E essa malandragem chegava a ultrapassar fronteiras, começou a vir gente de Campo Belo e Formiga e de outros lugares. Na quarta e sexta feira eram dias de incorporação. Na quarta o malandro incorporava um espírito de um tal Padre Jaci, que resolvia os problemas de relacionamento, amores desarrumados, brigas de casais etc. E nas sextas feiras ele recebia o espírito de um suposto Dr. João Napoleão, um médico que curava até câncer, apesar de que naquele tempo câncer era chamado de doença ruim. Nos demais dias ele dava passes e exercia as outras especialidades. Atendia, também, em domicilio. Dava para ver que a fonte monetária do Pai Joaquim começava a fluir ouro.

Um belo dia aparece à porta desse mundo de soluções, um carro com placa da cidade Belo Horizonte. Era um carrão. Desce ali um casal dando-se a entender tratar-se de pai e filha. O motorista corpulento, já de cabelos grisalhos, rosto bem escanhoado, trajando um terno de casimira. E a moça toda enfeitada como se tivesse vindo para um desfile de modas, deveria contar uns vinte e cinco anos. O jeito de ambos expressava tratar-se de gente inteligente e aristocrata.

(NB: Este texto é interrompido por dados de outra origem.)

/-! ## `Warp.goTo` -/

@[simp] theorem Warp.goTo_wid (w : Warp) (x : Word) : (w.goTo x).wid = w.wid := rfl
@[simp] theorem Warp.goTo_st (w : Warp) (x : Word) : (w.goTo x).st = w.st := rfl
@[simp] theorem Warp.goTo_back (w : Warp) (x : Word) : (w.goTo x).back = w.back := rfl
@[simp] theorem Warp.goTo_sback (w : Warp) (x : Word) : (w.goTo x).sback = w.sback := rfl
@[simp] theorem Warp.goTo_part (w : Warp) (x : Word) : (w.goTo x).part = w.part := rfl
@[simp] theorem Warp.goTo_ctx (w : Warp) (x : Word) : (w.goTo x).ctx = w.ctx := rfl
@[simp] theorem Warp.goTo_asid (w : Warp) (x : Word) : (w.goTo x).asid = w.asid := rfl
@[simp] theorem Warp.goTo_core (w : Warp) (x : Word) : (w.goTo x).core = w.core := rfl
@[simp] theorem Warp.goTo_sub (w : Warp) (x : Word) : (w.goTo x).sub = w.sub := rfl
@[simp] theorem Warp.goTo_slot (w : Warp) (x : Word) : (w.goTo x).slot = w.slot := rfl
@[simp] theorem Warp.goTo_launch (w : Warp) (x : Word) : (w.goTo x).launch = w.launch := rfl
@[simp] theorem Warp.goTo_posted (w : Warp) (x : Word) : (w.goTo x).posted = w.posted := rfl
@[simp] theorem Warp.goTo_wgid (w : Warp) (x : Word) : (w.goTo x).wgid = w.wgid := rfl
@[simp] theorem Warp.goTo_widx (w : Warp) (x : Word) : (w.goTo x).widx = w.widx := rfl
@[simp] theorem Warp.goTo_harvest (w : Warp) (x : Word) : (w.goTo x).harvest = w.harvest := rfl
@[simp] theorem Warp.goTo_cls (w : Warp) (x : Word) : (w.goTo x).cls = w.cls := rfl
@[simp] theorem Warp.goTo_age (w : Warp) (x : Word) : (w.goTo x).age = w.age := rfl
@[simp] theorem Warp.goTo_since (w : Warp) (x : Word) : (w.goTo x).since = w.since := rfl
@[simp] theorem Warp.goTo_g16 (w : Warp) (x : Word) : (w.goTo x).g16 = w.g16 := rfl
@[simp] theorem Warp.goTo_chk (w : Warp) (x : Word) : (w.goTo x).chk = w.chk := rfl
@[simp] theorem Warp.goTo_tvec (w : Warp) (x : Word) : (w.goTo x).tvec = w.tvec := rfl
@[simp] theorem Warp.goTo_ten (w : Warp) (x : Word) : (w.goTo x).ten = w.ten := rfl
@[simp] theorem Warp.goTo_prog (w : Warp) (x : Word) : (w.goTo x).prog = w.prog := rfl
@[simp] theorem Warp.goTo_blv (w : Warp) (x : Word) : (w.goTo x).blv = w.blv := rfl
@[simp] theorem Warp.goTo_warps (w : Warp) (x : Word) : (w.goTo x).warps = w.warps := rfl
@[simp] theorem Warp.goTo_sr (w : Warp) (x : Word) : (w.goTo x).sr = w.sr := rfl
@[simp] theorem Warp.goTo_mr (w : Warp) (x : Word) : (w.goTo x).mr = w.mr := rfl
@[simp] theorem Warp.goTo_qr (w : Warp) (x : Word) : (w.goTo x).qr = w.qr := rfl
@[simp] theorem Warp.goTo_z (w : Warp) (x : Word) : (w.goTo x).z = w.z := rfl
@[simp] theorem Warp.goTo_n (w : Warp) (x : Word) : (w.goTo x).n = w.n := rfl
@[simp] theorem Warp.goTo_c (w : Warp) (x : Word) : (w.goTo x).c = w.c := rfl
@[simp] theorem Warp.goTo_v (w : Warp) (x : Word) : (w.goTo x).v = w.v := rfl
@[simp] theorem Warp.goTo_img (w : Warp) (x : Word) : (w.goTo x).img = w.img := rfl
@[simp] theorem Warp.goTo_imgIx (w : Warp) (x : Word) : (w.goTo x).imgIx = w.imgIx := rfl
@[simp] theorem Warp.goTo_wres (w : Warp) (x : Word) : (w.goTo x).wres = w.wres := rfl
@[simp] theorem Warp.goTo_depth (w : Warp) (x : Word) : (w.goTo x).depth = w.depth := rfl
@[simp] theorem Warp.goTo_wbo (w : Warp) (x : Word) : (w.goTo x).wbo = w.wbo := rfl
@[simp] theorem Warp.goTo_vv (w : Warp) (x : Word) : (w.goTo x).vv = w.vv := rfl
@[simp] theorem Warp.goTo_vt (w : Warp) (x : Word) : (w.goTo x).vt = w.vt := rfl
@[simp] theorem Warp.goTo_va (w : Warp) (x : Word) : (w.goTo x).va = w.va := rfl
@[simp] theorem Warp.goTo_ql (w : Warp) (x : Word) : (w.goTo x).ql = w.ql := rfl
@[simp] theorem Warp.goTo_shed (w : Warp) (x : Word) : (w.goTo x).shed = w.shed := rfl
@[simp] theorem Warp.goTo_lines (w : Warp) (x : Word) : (w.goTo x).lines = w.lines := rfl
@[simp] theorem Warp.goTo_kennel (w : Warp) (x : Word) : (w.goTo x).kennel = w.kennel := rfl
@[simp] theorem Warp.goTo_fmode (w : Warp) (x : Word) : (w.goTo x).fmode = w.fmode := rfl
@[simp] theorem Warp.goTo_trpPc (w : Warp) (x : Word) : (w.goTo x).trpPc = w.trpPc := rfl
@[simp] theorem Warp.goTo_trpCause (w : Warp) (x : Word) : (w.goTo x).trpCause = w.trpCause := rfl
@[simp] theorem Warp.goTo_trpAddr (w : Warp) (x : Word) : (w.goTo x).trpAddr = w.trpAddr := rfl
@[simp] theorem Warp.goTo_trpLanes (w : Warp) (x : Word) : (w.goTo x).trpLanes = w.trpLanes := rfl
@[simp] theorem Warp.goTo_tl (w : Warp) (x : Word) : (w.goTo x).tl = w.tl := rfl
@[simp] theorem Warp.goTo_regpc (w : Warp) (x : Word) : (w.goTo x).regpc = w.regpc := rfl
@[simp] theorem Warp.goTo_rcnt (w : Warp) (x : Word) : (w.goTo x).rcnt = w.rcnt := rfl
@[simp] theorem Warp.goTo_pend (w : Warp) (x : Word) : (w.goTo x).pend = w.pend := rfl
@[simp] theorem Warp.goTo_batches (w : Warp) (x : Word) : (w.goTo x).batches = w.batches := rfl
@[simp] theorem Warp.goTo_nbatch (w : Warp) (x : Word) : (w.goTo x).nbatch = w.nbatch := rfl
@[simp] theorem Warp.goTo_fseq (w : Warp) (x : Word) : (w.goTo x).fseq = w.fseq := rfl
@[simp] theorem Warp.goTo_fnext (w : Warp) (x : Word) : (w.goTo x).fnext = w.fnext := rfl
@[simp] theorem Warp.goTo_fcause (w : Warp) (x : Word) : (w.goTo x).fcause = w.fcause := rfl
@[simp] theorem Warp.goTo_reply (w : Warp) (x : Word) : (w.goTo x).reply = w.reply := rfl
@[simp] theorem Warp.goTo_bars (w : Warp) (x : Word) : (w.goTo x).bars = w.bars := rfl
@[simp] theorem Warp.goTo_rob (w : Warp) (x : Word) : (w.goTo x).rob = w.rob := rfl
@[simp] theorem Warp.goTo_fpc (w : Warp) (x : Word) : (w.goTo x).fpc = w.fpc := rfl

/-! ## `Warp.retire` -/

@[simp] theorem Warp.retire_wid (w : Warp) : w.retire.wid = w.wid := rfl
@[simp] theorem Warp.retire_st (w : Warp) : w.retire.st = w.st := rfl
@[simp] theorem Warp.retire_back (w : Warp) : w.retire.back = w.back := rfl
@[simp] theorem Warp.retire_sback (w : Warp) : w.retire.sback = w.sback := rfl
@[simp] theorem Warp.retire_part (w : Warp) : w.retire.part = w.part := rfl
@[simp] theorem Warp.retire_ctx (w : Warp) : w.retire.ctx = w.ctx := rfl
@[simp] theorem Warp.retire_asid (w : Warp) : w.retire.asid = w.asid := rfl
@[simp] theorem Warp.retire_core (w : Warp) : w.retire.core = w.core := rfl
@[simp] theorem Warp.retire_sub (w : Warp) : w.retire.sub = w.sub := rfl
@[simp] theorem Warp.retire_slot (w : Warp) : w.retire.slot = w.slot := rfl
@[simp] theorem Warp.retire_launch (w : Warp) : w.retire.launch = w.launch := rfl
@[simp] theorem Warp.retire_posted (w : Warp) : w.retire.posted = w.posted := rfl
@[simp] theorem Warp.retire_wgid (w : Warp) : w.retire.wgid = w.wgid := rfl
@[simp] theorem Warp.retire_widx (w : Warp) : w.retire.widx = w.widx := rfl
@[simp] theorem Warp.retire_harvest (w : Warp) : w.retire.harvest = w.harvest := rfl
@[simp] theorem Warp.retire_cls (w : Warp) : w.retire.cls = w.cls := rfl
@[simp] theorem Warp.retire_age (w : Warp) : w.retire.age = w.age := rfl
@[simp] theorem Warp.retire_since (w : Warp) : w.retire.since = w.since := rfl
@[simp] theorem Warp.retire_g16 (w : Warp) : w.retire.g16 = w.g16 := rfl
@[simp] theorem Warp.retire_chk (w : Warp) : w.retire.chk = w.chk := rfl
@[simp] theorem Warp.retire_tvec (w : Warp) : w.retire.tvec = w.tvec := rfl
@[simp] theorem Warp.retire_ten (w : Warp) : w.retire.ten = w.ten := rfl
@[simp] theorem Warp.retire_prog (w : Warp) : w.retire.prog = w.prog := rfl
@[simp] theorem Warp.retire_blv (w : Warp) : w.retire.blv = w.blv := rfl
@[simp] theorem Warp.retire_warps (w : Warp) : w.retire.warps = w.warps := rfl
@[simp] theorem Warp.retire_sr (w : Warp) : w.retire.sr = w.sr := rfl
@[simp] theorem Warp.retire_mr (w : Warp) : w.retire.mr = w.mr := rfl
@[simp] theorem Warp.retire_qr (w : Warp) : w.retire.qr = w.qr := rfl
@[simp] theorem Warp.retire_z (w : Warp) : w.retire.z = w.z := rfl
@[simp] theorem Warp.retire_n (w : Warp) : w.retire.n = w.n := rfl
@[simp] theorem Warp.retire_c (w : Warp) : w.retire.c = w.c := rfl
@[simp] theorem Warp.retire_v (w : Warp) : w.retire.v = w.v := rfl
@[simp] theorem Warp.retire_img (w : Warp) : w.retire.img = w.img := rfl
@[simp] theorem Warp.retire_imgIx (w : Warp) : w.retire.imgIx = w.imgIx := rfl
@[simp] theorem Warp.retire_wres (w : Warp) : w.retire.wres = w.wres := rfl
@[simp] theorem Warp.retire_depth (w : Warp) : w.retire.depth = w.depth := rfl
@[simp] theorem Warp.retire_wbo (w : Warp) : w.retire.wbo = w.wbo := rfl
@[simp] theorem Warp.retire_vv (w : Warp) : w.retire.vv = w.vv := rfl
@[simp] theorem Warp.retire_vt (w : Warp) : w.retire.vt = w.vt := rfl
@[simp] theorem Warp.retire_va (w : Warp) : w.retire.va = w.va := rfl
@[simp] theorem Warp.retire_ql (w : Warp) : w.retire.ql = w.ql := rfl
@[simp] theorem Warp.retire_shed (w : Warp) : w.retire.shed = w.shed := rfl
@[simp] theorem Warp.retire_lines (w : Warp) : w.retire.lines = w.lines := rfl
@[simp] theorem Warp.retire_kennel (w : Warp) : w.retire.kennel = w.kennel := rfl
@[simp] theorem Warp.retire_fmode (w : Warp) : w.retire.fmode = w.fmode := rfl
@[simp] theorem Warp.retire_trpPc (w : Warp) : w.retire.trpPc = w.trpPc := rfl
@[simp] theorem Warp.retire_trpCause (w : Warp) : w.retire.trpCause = w.trpCause := rfl
@[simp] theorem Warp.retire_trpAddr (w : Warp) : w.retire.trpAddr = w.trpAddr := rfl
@[simp] theorem Warp.retire_trpLanes (w : Warp) : w.retire.trpLanes = w.trpLanes := rfl
@[simp] theorem Warp.retire_tl (w : Warp) : w.retire.tl = w.tl := rfl
@[simp] theorem Warp.retire_regpc (w : Warp) : w.retire.regpc = w.regpc := rfl
@[simp] theorem Warp.retire_rcnt (w : Warp) : w.retire.rcnt = w.rcnt := rfl
@[simp] theorem Warp.retire_pend (w : Warp) : w.retire.pend = w.pend := rfl
@[simp] theorem Warp.retire_batches (w : Warp) : w.retire.batches = w.batches := rfl
@[simp] theorem Warp.retire_nbatch (w : Warp) : w.retire.nbatch = w.nbatch := rfl
@[simp] theorem Warp.retire_fseq (w : Warp) : w.retire.fseq = w.fseq := rfl
@[simp] theorem Warp.retire_fnext (w : Warp) : w.retire.fnext = w.fnext := rfl
@[simp] theorem Warp.retire_fcause (w : Warp) : w.retire.fcause = w.fcause := rfl
@[simp] theorem Warp.retire_reply (w : Warp) : w.retire.reply = w.reply := rfl
@[simp] theorem Warp.retire_bars (w : Warp) : w.retire.bars = w.bars := rfl
@[simp] theorem Warp.retire_rob (w : Warp) : w.retire.rob = w.rob := rfl
@[simp] theorem Warp.retire_fpc (w : Warp) : w.retire.fpc = w.fpc := rfl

Quando o Joãozinho viu aquela gente adentrar aquele ambiente totalmente desconforme para o seu porte, quase sentiu um orgasmo e lhes ofereceu um tratamento diferenciado, levando-os para um cômodo da casa onde diziam ser o escritório do “Pai Joaquim”, que naquele momento estaria em concentração, pois, entraria em transe dentro de alguns minutos. Naturalmente estaria se preparando para atender individualmente a cada um, sob o pagamento de “cinco cruzeiros” mais a venda da água energizada por ele, seguido de uma prevista garrafada que ele fabricava cujas raízes só Deus poderia dizer quais. Apenas os passes espirituais e as bênçãos eram gratuitos.

A sala cheia de gente aguardando ser chamada pelo Joãozinho, empanado num jaleco branco parecendo um enfermeiro do Hospital da Clinicas. E de repente: “---Dona Jussara, pode entrar, sem acompanhante”!
Depois de aproximadamente quinze minutos sai correndo e aos gritos lá de dentro a Dona Jussara: Ele me deu uma água para beber!!!... Ele me amoleceu... Ele me passou a mão!!!...

E o pai da moça, vai lá dentro, pega esse Pai Joaquim, dá nele uns sopapos e o nome mais bonito que saiu lá de dentro foi FDP. Nada restou ao Joaquim de ninguém, a não ser dizer que aqueles dois estavam encarnados no diabo.

É isso ai, nem todo aquele que vem em nome do Senhor, merece entrar no reino de Deus. E quem acredita em desconhecido, corre esse risco de ao invés de encontrar um pai de santo, encontrar um pai de diabo.


Pai Joaquim desapareceu no outro dia: não pagou a sua conta na venda do Antônio do Orcilino, não pagou o aluguel, afiançado pelo Eduardinho. Mais tarde chegou a notícia em Candeias de que o malandro estava em Goiás, com outro nome.